Friday, October 31, 2008

Non-horror non-review: Black Orpheus (1959)

Marpessa Dawn and Breno Mello both passed away this year, which is too bad, but does provide an opening to bring up the one big film of their lives. ("Bring up," not "review," 'cause I spent two days not being able to find my copy in a garage full of boxes and being too cheap to rent something I already own; so I didn't get to rewatch it, but what the hell I love this movie anyway, and at least that means I'll keep this mercifully short.)

Black Orpheus is not horror, but it is a fable about our greatest fears (death and loss). And actually the film sort of divides neatly into two different horrorish films.
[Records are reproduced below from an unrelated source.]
-- ==== Sys2Proof/Machine/State.lean ====
section
/-! DEFINITION. Every piece of state the spec gives the block (10_state.md R20 to R54), its ports (30_encoding.md R90) and
the parameters (00_scope.md R11), as plain data; the power-on state and `State.reset`. -/

namespace Sys2Proof.Machine

/-- One channel's fields: those of 10_state.md R21 to R39 and no others (R20). A field of 1 bit is a Bool, true for 1. -/
structure Channel where
  enable : Bool                -- R21
  hdmaEnable : Bool            -- R22
  direction : Bool             -- R23: false = A→B, true = B→A
  indirect : Bool              -- R24
  unused : Bool                -- R25
  reverseTransfer : Bool       -- R26
  fixedTransfer : Bool         -- R27
  transferMode : BitVec 3      -- R28
  targetAddress : Byte         -- R29
  sourceAddress : Half         -- R30
  sourceBank : Byte            -- R31
  transferSize : Half          -- R32
  indirectBank : Byte          -- R33
  hdmaAddress : Half           -- R34
  lineCounter : Byte           -- R35
  scratch : Byte               -- R36
  indirectAddress : Half       -- R37
  hdmaCompleted : Bool         -- R38
  hdmaDoTransfer : Bool        -- R39
  deriving DecidableEq, Repr

/-- The reasons of a refusal, a closed list (60_exceptions.md R243). -/
inductive RefuseReason where
  | reservedEncoding   -- the decoder: a reserved header (30_encoding.md R96)
  | reentrantCommand   -- DMARUN, HDMARUN, HDMASETUP, RESET issued while `running`
  deriving DecidableEq, Repr

/-- How a transaction ends on the host port (30_encoding.md R90): `t_done`, with `t_dout` where the transaction has data
out (R92), or the refusal with its reason (60_exceptions.md R242). -/
inductive Reply where
  | done
  | data (v : Byte)
  | refused (why : RefuseReason)
  deriving DecidableEq, Repr

/-- What the host does at one bus access that reaches the bus (20_memory.md R75, 70_reset_and_hazards.md R265): the
re-entrant transactions it issues before the access returns, in order, and the byte `b_rdata` it answers a read with (a
write carries no answer: the byte is then not used). -/
structure BusTurn where
  reentrant : List Txn
  rdata : Byte
  deriving DecidableEq, Repr

/-- What leaves the block on its bus port and its cycle port (30_encoding.md R90), in the order it happens. -/
inductive PortEvent where
  | charge (n : Nat)             -- `cyc_add` carrying n
  | read (a : Addr) (v : Byte)   -- a bus read of a and the byte the bus returned
  | write (a : Addr) (v : Byte)  -- a bus write of v to a
  deriving DecidableEq, Repr

/-- The machine. -/
structure State where
  channels : Vector Channel 8   -- R20
  cycles : Nat                  -- R41
  status : Bool                 -- R42
  running : Bool                -- R43
  refused : Bool                -- R44
  cfg : Config                  -- the parameters of 00_scope.md R11
  requests : List Txn           -- host port in: the top-level transactions to come, the next one first
  replies : List Reply          -- host port out: what each transaction answered, the oldest first
  turns : List BusTurn          -- bus port in: what the host does at the bus accesses to come, the next one first
  trace : List PortEvent        -- bus and cycle ports out: what the block issued, the oldest first (R280)
  draws : Nat                   -- the model's own: how many free bus bytes were drawn (assumption 2)
  deriving DecidableEq, Repr

/-- The faults of a step: none. "The block raises no synchronous exception" (60_exceptions.md R240), and a refusal has a
next state (R242; assumption 1), so no step stops with a fault (assumption 15). -/
inductive Fault where
  deriving DecidableEq, Repr

/-- Why the model has no meaning for an instruction. -/
inductive Refusal where
  /-- Raised by an arm of `exec` whose instruction has no meaning yet; safe. No arm of this model raises it. -/
  | notModelled (mnemonic : String)
  deriving DecidableEq, Repr

/-- What RESET does to a channel (70_reset_and_hazards.md R260): the four control flags become false, every other field is
unchanged. -/
def Channel.disarm (k : Channel) : Channel :=
  { k with enable := false, hdmaEnable := false, hdmaCompleted := false, hdmaDoTransfer := false }

/-- Power-on (70_reset_and_hazards.md R261): "as if RESET had been applied to an arbitrary state". `draw` is the parameter
`power_on_fields` (00_scope.md R11): any value for each field of each channel; `cycles` and `status` are the host's, and
`cfg` the parameters. Nothing has been requested, answered or issued. -/
def State.powerOn (draw : Vector Channel 8) (cycles : Nat) (status : Bool) (cfg : Config) : State where
  channels := #v[draw[0].disarm, draw[1].disarm, draw[2].disarm, draw[3].disarm,
                 draw[4].disarm, draw[5].disarm, draw[6].disarm, draw[7].disarm]
  cycles := cycles
  status := status
  running := false
  refused := false
  cfg := cfg
  requests := []
  replies := []
  turns := []
  trace := []
  draws := 0

/-- A channel all of whose fields are zero: the value the model names for the fields R261 leaves unspecified (DESIGN
CHOICE, unsafe; assumption 7). -/
def zeroChannel : Channel where
  enable := false
  hdmaEnable := false
  direction := false
  indirect := false
  unused := false
  reverseTransfer := false
  fixedTransfer := false
  transferMode := 0
  targetAddress := 0
  sourceAddress := 0
  sourceBank := 0
  transferSize := 0
  indirectBank := 0
  hdmaAddress := 0
  lineCounter := 0
  scratch := 0
  indirectAddress := 0
  hdmaCompleted := false
  hdmaDoTransfer := false

/-- The machine right after power-on, with one named value for what the spec leaves unspecified: zero for each drawn field,
0 for `cycles` and false for `status` (DESIGN CHOICE, unsafe; assumption 7). -/
def State.reset : State :=
  State.powerOn #v[zeroChannel, zeroChannel, zeroChannel, zeroChannel,
                   zeroChannel, zeroChannel, zeroChannel, zeroChannel] 0 false defaultConfig

end Sys2Proof.Machine
end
The first features Death (in a fantastic skeleton/spiderweb/luchador costume) stalking Eurydice during Carnaval: Death is persistent and (despite costume-switching) not easy to fool; the scene where Death pursues Eurydice during the samba competition, and Orfeu chases both of them to the trolley station, is both suspenseful and garishly outsize, all Hitchcock pacing and Fellini visuals. The second, after Eurydice's death, is about the disorientation, the existential confusion of loss: Orfeu first attempts to find the dead Eurydice at the Bureau of Missing Persons; the Tiresias-like (he's blind, maybe? there's someone blind in this film...) janitor tells him where he can find his love--through a medium in a candomblé ceremony. 'Cause she's dead, right? From here, it's the great tragedy of the fable--Orfeu is not only unable to bring Eurydice back, he is even incapable of not causing her loss again.

The movement from natural suspense (someone stalking Eurydice) to supernatural terror (freakin' Death stalking Eurydice) to existential horror (you and everyone you have ever loved will die) is basically all the horror content Black Orpheus offers, but that's quite enough. Not to mention the wonderful songs, bold colors, classical allusions, and the most achingly sweet scene of children dancing that ever closed a movie.